Eleven of his stories have received honorable mentions in The Year's Best Science Fiction published by St. Martin's Press for 2011, 2009, 2008, 2006, 2005 and 2004. "A Rocket for the Republic" placed third in the Asimov's Science Fiction Readers Poll for 2005 in the Short Story category. His 2012 short story "Great White Ship" was nominated for the Sidewise Award for Alternate History. "On a Spiritual Plain" (originally published in Sci-Phi Journal No. 2, November 2014) was nominated for Hugo Award for Best Short Story in 2015, as part of the Sad Puppies ballot manipulation campaign.
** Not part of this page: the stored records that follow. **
-- ==== Sys2Proof/Machine/Drain.lean ====
section
/-! DEFINITION. The two drains: `ProcessTx` (spec/45_virtqueue_engine.md R180) and `PumpRx`
(spec/46_frame_transfer.md R204). The spec sets no bound on their iterations (spec/70 R271); the loops here take
`drainFuel` iterations and answer `none` when that is not enough (log 9). -/

namespace Sys2Proof.Machine

/-- One chain of the TX drain, an entry being pending: peek, advance, walk, transfer, post (R180). -/
def txChain (s : State) : Res Unit :=
  (availPeek .tx s).bind fun head s =>
    (walkChain .tx head (availAdvance .tx s)).bind fun chain s =>
      match chain with
      | none => .ok () (countMalformedChain head s)
      | some list =>
          (txTransfer list s).bind fun _ s => usedPost .tx head s.cfg.txUsedLen s

/-- The loops of `ProcessTx` after the first `NotifyDisable`: while an entry is pending take it, else re-arm and
look once more. -/
def txLoop : Nat → State → Option (Res Unit)
  | 0, _ => none
  | fuel + 1, s =>
      match availPending .tx s with
      | .fault a n s => some (.fault a n s)
      | .ok true s =>
          match txChain s with
          | .fault a n s => some (.fault a n s)
          | .ok _ s => txLoop fuel s
      | .ok false s =>
          match reArm .tx s with
          | .fault a n s => some (.fault a n s)
          | .ok true s => txLoop fuel s
          | .ok false s => some (.ok () s)

/-- A well-formed chain and a waiting frame: pop, advance, copy, post; on a host error the chain is not taken,
notifications are re-enabled and the pump stops (R204). The answer says whether to go on. -/
def rxDeliver (head : Half) (list : List Desc) (s : State) : Res Bool :=
  match hostRxPop s with
  | (none, s) => .ok false s
  | (some .error, s) => (notifyEnable .rx (countHostIoError s)).bind fun _ s => .ok false s
  | (some (.frame bytes), s) =>
      (rxTransfer list bytes (availAdvance .rx s)).bind fun n s =>
        (usedPost .rx head (BitVec.ofNat 32 n) s).bind fun _ s => .ok true s

/-- One chain of the RX pump, a frame and an entry being there (R204): a malformed chain is skipped and the
frame stays. -/
def rxChain (s : State) : Res Bool :=
  (availPeek .rx s).bind fun head s =>
    (walkChain .rx head s).bind fun chain s =>
      match chain with
      | none => .ok true (countMalformedChain head (availAdvance .rx s))
      | some list => rxDeliver head list s

/-- The loop of `PumpRx` after the first `NotifyDisable` (R204). -/
def rxLoop : Nat → State → Option (Res Unit)
  | 0, _ => none
  | fuel + 1, s =>
      if !hostRxReady s then some (notifyEnable .rx s)
      else
        match availPending .rx s with
        | .fault a n s => some (.fault a n s)
        | .ok false s =>
            match reArm .rx s with
            | .fault a n s => some (.fault a n s)
            | .ok true s => rxLoop fuel s
            | .ok false s => some (.ok () s)
        | .ok true s =>
            match rxChain s with
            | .fault a n s => some (.fault a n s)
            | .ok true s => rxLoop fuel s
            | .ok false s => some (.ok () s)

/-- Iterations enough for a guest that takes the turns in `race` and no more: an iteration that uses no turn
consumes an available entry (at most 65535 before the cursors meet) or ends the drain, and on RX each delivered
frame can move the cursors apart once more. -/
def drainFuel (s : State) : Nat := s.race.length + (s.rxPort.length + 1) * 65537

/-- The end of a drain: `MaybeNotify` after a normal end (spec/47 R224), `DeviceFail` after a fault (R237);
`none` when the loop has not ended. -/
def endDrain (i : QueueId) : Option (Res Unit) → Option State
  | none => none
  | some (.fault a n s) => some (deviceFail a n s)
  | some (.ok _ s) =>
      match maybeNotify i s with
      | .ok _ s => some s
      | .fault a n s => some (deviceFail a n s)

/-- `ProcessTx()` (R180). -/
def processTx (s : State) : Option State :=
  match notifyDisable .tx s with
  | .fault a n s => some (deviceFail a n s)
  | .ok _ s => endDrain .tx (txLoop (drainFuel s) s)

/-- `PumpRx()` (R204). -/
def pumpRx (s : State) : Option State :=
  match notifyDisable .rx s with
  | .fault a n s => some (deviceFail a n s)
  | .ok _ s => endDrain .rx (rxLoop (drainFuel s) s)

/-- Processing a queue: `process(0)` is `PumpRx`, `process(1)` is `ProcessTx` (spec/45 R170). -/
def processQueue : QueueId → State → Option State
  | .rx => pumpRx
  | .tx => processTx

end Sys2Proof.Machine
end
His debut novel, "Another Girl, Another Planet", was nominated for the Dragon Award for Best Alternate History novel in 2017.

==Bibliography==

===Novel===
- Another Girl, Another Planet (2016)

===Collections===
- Fantastic Texas (2009)
- Texas & Other Planets (2010)
- Music for Four Hands with Edward Morris (2011)
- The Clock Struck None (2014)

===Non-Fiction===
- Letters from Gardner (2014)

===Anthologies===
- The First Bewildering Stories Anthology (2006, Adventure Books, ISBN 1-4116-8538-5, paperback, 164 pages)
- Zombified: An Anthology of All Things Zombie (2011, Sky Warrior, ISBN 0-615-91027-0, paperback, 206 pages)
- Zombie Writing (2012, Create Space, ISBN 1-4699-3147-8, paperback, 160 pages)
- Song Stories: Volume 1 (2013, Song Story Press, ASIN B00BTZRVIE, e-book, 196 pages)
- Raygun Chronicles: Space Opera for a New Age (2013, Every Day Publishing, ISBN 0-9881257-5-7, hardcover, 360 pages)

==2015 Hugo Awards controversy==
In July 2015, in the midst of the "Sad Puppies/Rabid Puppies" controversy, Antonelli (whose nomination for the Hugo Award for Best Short Story was part of both "Puppies" slates for the Hugo ballot) wrote a letter to the Spokane Police Department telling them to be on the lookout for World science fiction convention Guest of Honor David Gerrold (who was scheduled to be master of ceremonies at the award ceremony in Spokane) as a person who may incite violence calling him "insane and a public danger and needs to be watched when the convention’s going on."

Antonelli later apologized, and Gerrold accepted the apology, saying "Let's put this one to bed, once and for all. Lou Antonelli did something dumb. People were outraged. Someone who cared about him held up a mirror and he recognized he was (in his words) turning into his own crazy uncle. He apologized. I'm satisfied that his apology was sincere. And that should be the end of it."

==Personal life==
He was married to Patricia (Randolph) Antonelli, a Dallas native.

Antonelli died suddenly at the age of 64 at his residence in Clarksville, Texas.